Gov. Andrew Cuomo doesn’t think there’s any new support for a New York City congestion pricing plan rolled out this week–and he isn’t ready to use his clout to back the pricing scheme, anyway.
The plan, backed by former City Traffic Commissioner Sam Schwartz, would create tolls on four East River bridges and on traffic traveling south of 60th Street in Manhattan, in turn lowering tolls on other outer borough bridges. Mr. Schwartz is optimistic city and state lawmakers will approve this plan, unlike a similar failed scheme proposed by former Mayor Michael Bloomberg.
Mr. Cuomo wasn’t so optimistic today.
“It’s not, ‘Can I support it?’ Will the people support it? Can you get it done? Can you get a congestion plan passed and we’ve gone through this a couple of times and it was an overwhelming ‘no’ and I haven’t seen anything happen that would change my opinion,” Mr. Cuomo told the Observer at an unrelated event in Brooklyn.
“I think you can argue the merits of the congestion pricing plan. But you can argue the merits of a lot of plans. The question then also becomes, ‘Can you get it enacted? Will people support it?’ And I don’t believe anything has changed to increase the potential for popular support,” the governor added.

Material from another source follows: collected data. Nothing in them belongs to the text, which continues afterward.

-- ==== Sys2Proof/Laws/State.lean ====
section
/-! SUPPORT. One lemma per field per update of the state: the named updates of Machine/Ops.lean, read through every field
and every reading, and the equations of a state with its updated fields. -/

namespace Sys2Proof.Machine.State

variable (s : State)

/-! ### modPlan -/

@[simp] theorem modPlan_pending (f : PlanMemory → PlanMemory) : (s.modPlan f).pending = s.pending := rfl
@[simp] theorem modPlan_plan (f : PlanMemory → PlanMemory) : (s.modPlan f).plan = f s.plan := rfl
@[simp] theorem modPlan_synth (f : PlanMemory → PlanMemory) : (s.modPlan f).synth = s.synth := rfl
@[simp] theorem modPlan_engine (f : PlanMemory → PlanMemory) : (s.modPlan f).engine = s.engine := rfl
@[simp] theorem modPlan_cond (f : PlanMemory → PlanMemory) : (s.modPlan f).cond = s.cond := rfl
@[simp] theorem modPlan_breaker (f : PlanMemory → PlanMemory) : (s.modPlan f).breaker = s.breaker := rfl
@[simp] theorem modPlan_amp (f : PlanMemory → PlanMemory) : (s.modPlan f).amp = s.amp := rfl
@[simp] theorem modPlan_eval (f : PlanMemory → PlanMemory) : (s.modPlan f).eval = s.eval := rfl
@[simp] theorem modPlan_link (f : PlanMemory → PlanMemory) : (s.modPlan f).link = s.link := rfl
@[simp] theorem modPlan_coord (f : PlanMemory → PlanMemory) : (s.modPlan f).coord = s.coord := rfl
@[simp] theorem modPlan_store (f : PlanMemory → PlanMemory) : (s.modPlan f).store = s.store := rfl
@[simp] theorem modPlan_gather (f : PlanMemory → PlanMemory) : (s.modPlan f).gather = s.gather := rfl
@[simp] theorem modPlan_status (f : PlanMemory → PlanMemory) : (s.modPlan f).status = s.status := rfl
@[simp] theorem modPlan_clock (f : PlanMemory → PlanMemory) : (s.modPlan f).clock = s.clock := rfl
@[simp] theorem modPlan_supplyFail (f : PlanMemory → PlanMemory) : (s.modPlan f).supplyFail = s.supplyFail := rfl
@[simp] theorem modPlan_past (f : PlanMemory → PlanMemory) : (s.modPlan f).past = s.past := rfl
@[simp] theorem modPlan_now (f : PlanMemory → PlanMemory) : (s.modPlan f).now = s.now := rfl
@[simp] theorem modPlan_input (f : PlanMemory → PlanMemory) : (s.modPlan f).input = s.input := rfl
@[simp] theorem modPlan_own (f : PlanMemory → PlanMemory) : (s.modPlan f).own = s.own := rfl
@[simp] theorem modPlan_runActive (f : PlanMemory → PlanMemory) : (s.modPlan f).runActive = s.runActive := rfl
@[simp] theorem modPlan_runUnderWay (f : PlanMemory → PlanMemory) : (s.modPlan f).runUnderWay = s.runUnderWay := rfl
@[simp] theorem modPlan_modPlan (f g : PlanMemory → PlanMemory) : (s.modPlan f).modPlan g = s.modPlan fun x => g (f x) := rfl

/-! ### modSynth -/

@[simp] theorem modSynth_pending (f : Synth → Synth) : (s.modSynth f).pending = s.pending := rfl
@[simp] theorem modSynth_plan (f : Synth → Synth) : (s.modSynth f).plan = s.plan := rfl
@[simp] theorem modSynth_synth (f : Synth → Synth) : (s.modSynth f).synth = f s.synth := rfl
@[simp] theorem modSynth_engine (f : Synth → Synth) : (s.modSynth f).engine = s.engine := rfl
@[simp] theorem modSynth_cond (f : Synth → Synth) : (s.modSynth f).cond = s.cond := rfl
@[simp] theorem modSynth_breaker (f : Synth → Synth) : (s.modSynth f).breaker = s.breaker := rfl
@[simp] theorem modSynth_amp (f : Synth → Synth) : (s.modSynth f).amp = s.amp := rfl
@[simp] theorem modSynth_eval (f : Synth → Synth) : (s.modSynth f).eval = s.eval := rfl
@[simp] theorem modSynth_link (f : Synth → Synth) : (s.modSynth f).link = s.link := rfl
@[simp] theorem modSynth_coord (f : Synth → Synth) : (s.modSynth f).coord = s.coord := rfl
@[simp] theorem modSynth_store (f : Synth → Synth) : (s.modSynth f).store = s.store := rfl
@[simp] theorem modSynth_gather (f : Synth → Synth) : (s.modSynth f).gather = s.gather := rfl
@[simp] theorem modSynth_status (f : Synth → Synth) : (s.modSynth f).status = s.status := rfl
@[simp] theorem modSynth_clock (f : Synth → Synth) : (s.modSynth f).clock = s.clock := rfl
@[simp] theorem modSynth_supplyFail (f : Synth → Synth) : (s.modSynth f).supplyFail = s.supplyFail := rfl
@[simp] theorem modSynth_past (f : Synth → Synth) : (s.modSynth f).past = s.past := rfl
@[simp] theorem modSynth_now (f : Synth → Synth) : (s.modSynth f).now = s.now := rfl
@[simp] theorem modSynth_header (f : Synth → Synth) : (s.modSynth f).header = s.header := rfl
@[simp] theorem modSynth_stateItems (f : Synth → Synth) : (s.modSynth f).stateItems = s.stateItems := rfl
@[simp] theorem modSynth_inputSetup (f : Synth → Synth) : (s.modSynth f).inputSetup = s.inputSetup := rfl
@[simp] theorem modSynth_breakerSetup (f : Synth → Synth) : (s.modSynth f).breakerSetup = s.breakerSetup := rfl
@[simp] theorem modSynth_input (f : Synth → Synth) : (s.modSynth f).input = s.input := rfl
@[simp] theorem modSynth_own (f : Synth → Synth) : (s.modSynth f).own = s.own := rfl
@[simp] theorem modSynth_runActive (f : Synth → Synth) : (s.modSynth f).runActive = s.runActive := rfl
@[simp] theorem modSynth_runUnderWay (f : Synth → Synth) : (s.modSynth f).runUnderWay = s.runUnderWay := rfl
@[simp] theorem modSynth_modSynth (f g : Synth → Synth) : (s.modSynth f).modSynth g = s.modSynth fun x => g (f x) := rfl

/-! ### modEngine -/

@[simp] theorem modEngine_pending (f : Engine → Engine) : (s.modEngine f).pending = s.pending := rfl
@[simp] theorem modEngine_plan (f : Engine → Engine) : (s.modEngine f).plan = s.plan := rfl
@[simp] theorem modEngine_synth (f : Engine → Engine) : (s.modEngine f).synth = s.synth := rfl
@[simp] theorem modEngine_engine (f : Engine → Engine) : (s.modEngine f).engine = f s.engine := rfl
@[simp] theorem modEngine_cond (f : Engine → Engine) : (s.modEngine f).cond = s.cond := rfl
@[simp] theorem modEngine_breaker (f : Engine → Engine) : (s.modEngine f).breaker = s.breaker := rfl
@[simp] theorem modEngine_amp (f : Engine → Engine) : (s.modEngine f).amp = s.amp := rfl
@[simp] theorem modEngine_eval (f : Engine → Engine) : (s.modEngine f).eval = s.eval := rfl
@[simp] theorem modEngine_link (f : Engine → Engine) : (s.modEngine f).link = s.link := rfl
@[simp] theorem modEngine_coord (f : Engine → Engine) : (s.modEngine f).coord = s.coord := rfl
@[simp] theorem modEngine_store (f : Engine → Engine) : (s.modEngine f).store = s.store := rfl
@[simp] theorem modEngine_gather (f : Engine → Engine) : (s.modEngine f).gather = s.gather := rfl
@[simp] theorem modEngine_status (f : Engine → Engine) : (s.modEngine f).status = s.status := rfl
@[simp] theorem modEngine_clock (f : Engine → Engine) : (s.modEngine f).clock = s.clock := rfl
@[simp] theorem modEngine_supplyFail (f : Engine → Engine) : (s.modEngine f).supplyFail = s.supplyFail := rfl
@[simp] theorem modEngine_past (f : Engine → Engine) : (s.modEngine f).past = s.past := rfl
@[simp] theorem modEngine_now (f : Engine → Engine) : (s.modEngine f).now = s.now := rfl
@[simp] theorem modEngine_header (f : Engine → Engine) : (s.modEngine f).header = s.header := rfl
@[simp] theorem modEngine_stateItems (f : Engine → Engine) : (s.modEngine f).stateItems = s.stateItems := rfl
@[simp] theorem modEngine_inputSetup (f : Engine → Engine) : (s.modEngine f).inputSetup = s.inputSetup := rfl
@[simp] theorem modEngine_breakerSetup (f : Engine → Engine) : (s.modEngine f).breakerSetup = s.breakerSetup := rfl
@[simp] theorem modEngine_input (f : Engine → Engine) : (s.modEngine f).input = s.input := rfl
@[simp] theorem modEngine_own (f : Engine → Engine) : (s.modEngine f).own = s.own := rfl
@[simp] theorem modEngine_modEngine (f g : Engine → Engine) : (s.modEngine f).modEngine g = s.modEngine fun x => g (f x) := rfl

/-! ### modCond -/

@[simp] theorem modCond_pending (f : Conditioner → Conditioner) : (s.modCond f).pending = s.pending := rfl
@[simp] theorem modCond_plan (f : Conditioner → Conditioner) : (s.modCond f).plan = s.plan := rfl
@[simp] theorem modCond_synth (f : Conditioner → Conditioner) : (s.modCond f).synth = s.synth := rfl
@[simp] theorem modCond_engine (f : Conditioner → Conditioner) : (s.modCond f).engine = s.engine := rfl
@[simp] theorem modCond_cond (f : Conditioner → Conditioner) : (s.modCond f).cond = f s.cond := rfl
@[simp] theorem modCond_breaker (f : Conditioner → Conditioner) : (s.modCond f).breaker = s.breaker := rfl
@[simp] theorem modCond_amp (f : Conditioner → Conditioner) : (s.modCond f).amp = s.amp := rfl
@[simp] theorem modCond_eval (f : Conditioner → Conditioner) : (s.modCond f).eval = s.eval := rfl
@[simp] theorem modCond_link (f : Conditioner → Conditioner) : (s.modCond f).link = s.link := rfl
@[simp] theorem modCond_coord (f : Conditioner → Conditioner) : (s.modCond f).coord = s.coord := rfl
@[simp] theorem modCond_store (f : Conditioner → Conditioner) : (s.modCond f).store = s.store := rfl
@[simp] theorem modCond_gather (f : Conditioner → Conditioner) : (s.modCond f).gather = s.gather := rfl
@[simp] theorem modCond_status (f : Conditioner → Conditioner) : (s.modCond f).status = s.status := rfl
@[simp] theorem modCond_clock (f : Conditioner → Conditioner) : (s.modCond f).clock = s.clock := rfl
@[simp] theorem modCond_supplyFail (f : Conditioner → Conditioner) : (s.modCond f).supplyFail = s.supplyFail := rfl
@[simp] theorem modCond_past (f : Conditioner → Conditioner) : (s.modCond f).past = s.past := rfl
@[simp] theorem modCond_now (f : Conditioner → Conditioner) : (s.modCond f).now = s.now := rfl
@[simp] theorem modCond_header (f : Conditioner → Conditioner) : (s.modCond f).header = s.header := rfl
@[simp] theorem modCond_stateItems (f : Conditioner → Conditioner) : (s.modCond f).stateItems = s.stateItems := rfl
@[simp] theorem modCond_inputSetup (f : Conditioner → Conditioner) : (s.modCond f).inputSetup = s.inputSetup := rfl
@[simp] theorem modCond_breakerSetup (f : Conditioner → Conditioner) : (s.modCond f).breakerSetup = s.breakerSetup := rfl
@[simp] theorem modCond_own (f : Conditioner → Conditioner) : (s.modCond f).own = s.own := rfl
@[simp] theorem modCond_runActive (f : Conditioner → Conditioner) : (s.modCond f).runActive = s.runActive := rfl
@[simp] theorem modCond_runUnderWay (f : Conditioner → Conditioner) : (s.modCond f).runUnderWay = s.runUnderWay := rfl
@[simp] theorem modCond_modCond (f g : Conditioner → Conditioner) : (s.modCond f).modCond g = s.modCond fun x => g (f x) := rfl

/-! ### modBreaker -/

@[simp] theorem modBreaker_pending (f : Breaker → Breaker) : (s.modBreaker f).pending = s.pending := rfl
@[simp] theorem modBreaker_plan (f : Breaker → Breaker) : (s.modBreaker f).plan = s.plan := rfl
@[simp] theorem modBreaker_synth (f : Breaker → Breaker) : (s.modBreaker f).synth = s.synth := rfl
@[simp] theorem modBreaker_engine (f : Breaker → Breaker) : (s.modBreaker f).engine = s.engine := rfl
@[simp] theorem modBreaker_cond (f : Breaker → Breaker) : (s.modBreaker f).cond = s.cond := rfl
@[simp] theorem modBreaker_breaker (f : Breaker → Breaker) : (s.modBreaker f).breaker = f s.breaker := rfl
@[simp] theorem modBreaker_amp (f : Breaker → Breaker) : (s.modBreaker f).amp = s.amp := rfl
@[simp] theorem modBreaker_eval (f : Breaker → Breaker) : (s.modBreaker f).eval = s.eval := rfl
@[simp] theorem modBreaker_link (f : Breaker → Breaker) : (s.modBreaker f).link = s.link := rfl
@[simp] theorem modBreaker_coord (f : Breaker → Breaker) : (s.modBreaker f).coord = s.coord := rfl
@[simp] theorem modBreaker_store (f : Breaker → Breaker) : (s.modBreaker f).store = s.store := rfl
@[simp] theorem modBreaker_gather (f : Breaker → Breaker) : (s.modBreaker f).gather = s.gather := rfl
@[simp] theorem modBreaker_status (f : Breaker → Breaker) : (s.modBreaker f).status = s.status := rfl
@[simp] theorem modBreaker_clock (f : Breaker → Breaker) : (s.modBreaker f).clock = s.clock := rfl
@[simp] theorem modBreaker_supplyFail (f : Breaker → Breaker) : (s.modBreaker f).supplyFail = s.supplyFail := rfl
@[simp] theorem modBreaker_past (f : Breaker → Breaker) : (s.modBreaker f).past = s.past := rfl
@[simp] theorem modBreaker_now (f : Breaker → Breaker) : (s.modBreaker f).now = s.now := rfl
@[simp] theorem modBreaker_header (f : Breaker → Breaker) : (s.modBreaker f).header = s.header := rfl
@[simp] theorem modBreaker_stateItems (f : Breaker → Breaker) : (s.modBreaker f).stateItems = s.stateItems := rfl
@[simp] theorem modBreaker_inputSetup (f : Breaker → Breaker) : (s.modBreaker f).inputSetup = s.inputSetup := rfl
@[simp] theorem modBreaker_breakerSetup (f : Breaker → Breaker) : (s.modBreaker f).breakerSetup = s.breakerSetup := rfl
@[simp] theorem modBreaker_input (f : Breaker → Breaker) : (s.modBreaker f).input = s.input := rfl
@[simp] theorem modBreaker_own (f : Breaker → Breaker) : (s.modBreaker f).own = s.own := rfl
@[simp] theorem modBreaker_runActive (f : Breaker → Breaker) : (s.modBreaker f).runActive = s.runActive := rfl
@[simp] theorem modBreaker_runUnderWay (f : Breaker → Breaker) : (s.modBreaker f).runUnderWay = s.runUnderWay := rfl
@[simp] theorem modBreaker_modBreaker (f g : Breaker → Breaker) : (s.modBreaker f).modBreaker g = s.modBreaker fun x => g (f x) := rfl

Mayor Bill de Blasio, an opponent of congestion pricing when he was a city councilman, offered kinder words for the proposal, but stopped short of full support, telling reporters it had to be “taken seriously.”
“What I think we have to do is, the city and state together, figure out a long-term vision for the MTA. And, you know, we should look at a range of options,” the mayor said.
Mr. Cuomo is correct, if history is a guide: a governor’s backing is not enough to push such a proposal through the state legislature. Then-Gov Eliot Spitzer endorsed Mr. Bloomberg’s congestion pricing plan, but the Assembly never brought it up for a vote.
The new Assembly speaker, Carl Heastie, did not voice support for the new pricing plan.
Spokespersons for Mr. Cuomo had previously refused to comment on Mr. Schwartz’s proposal.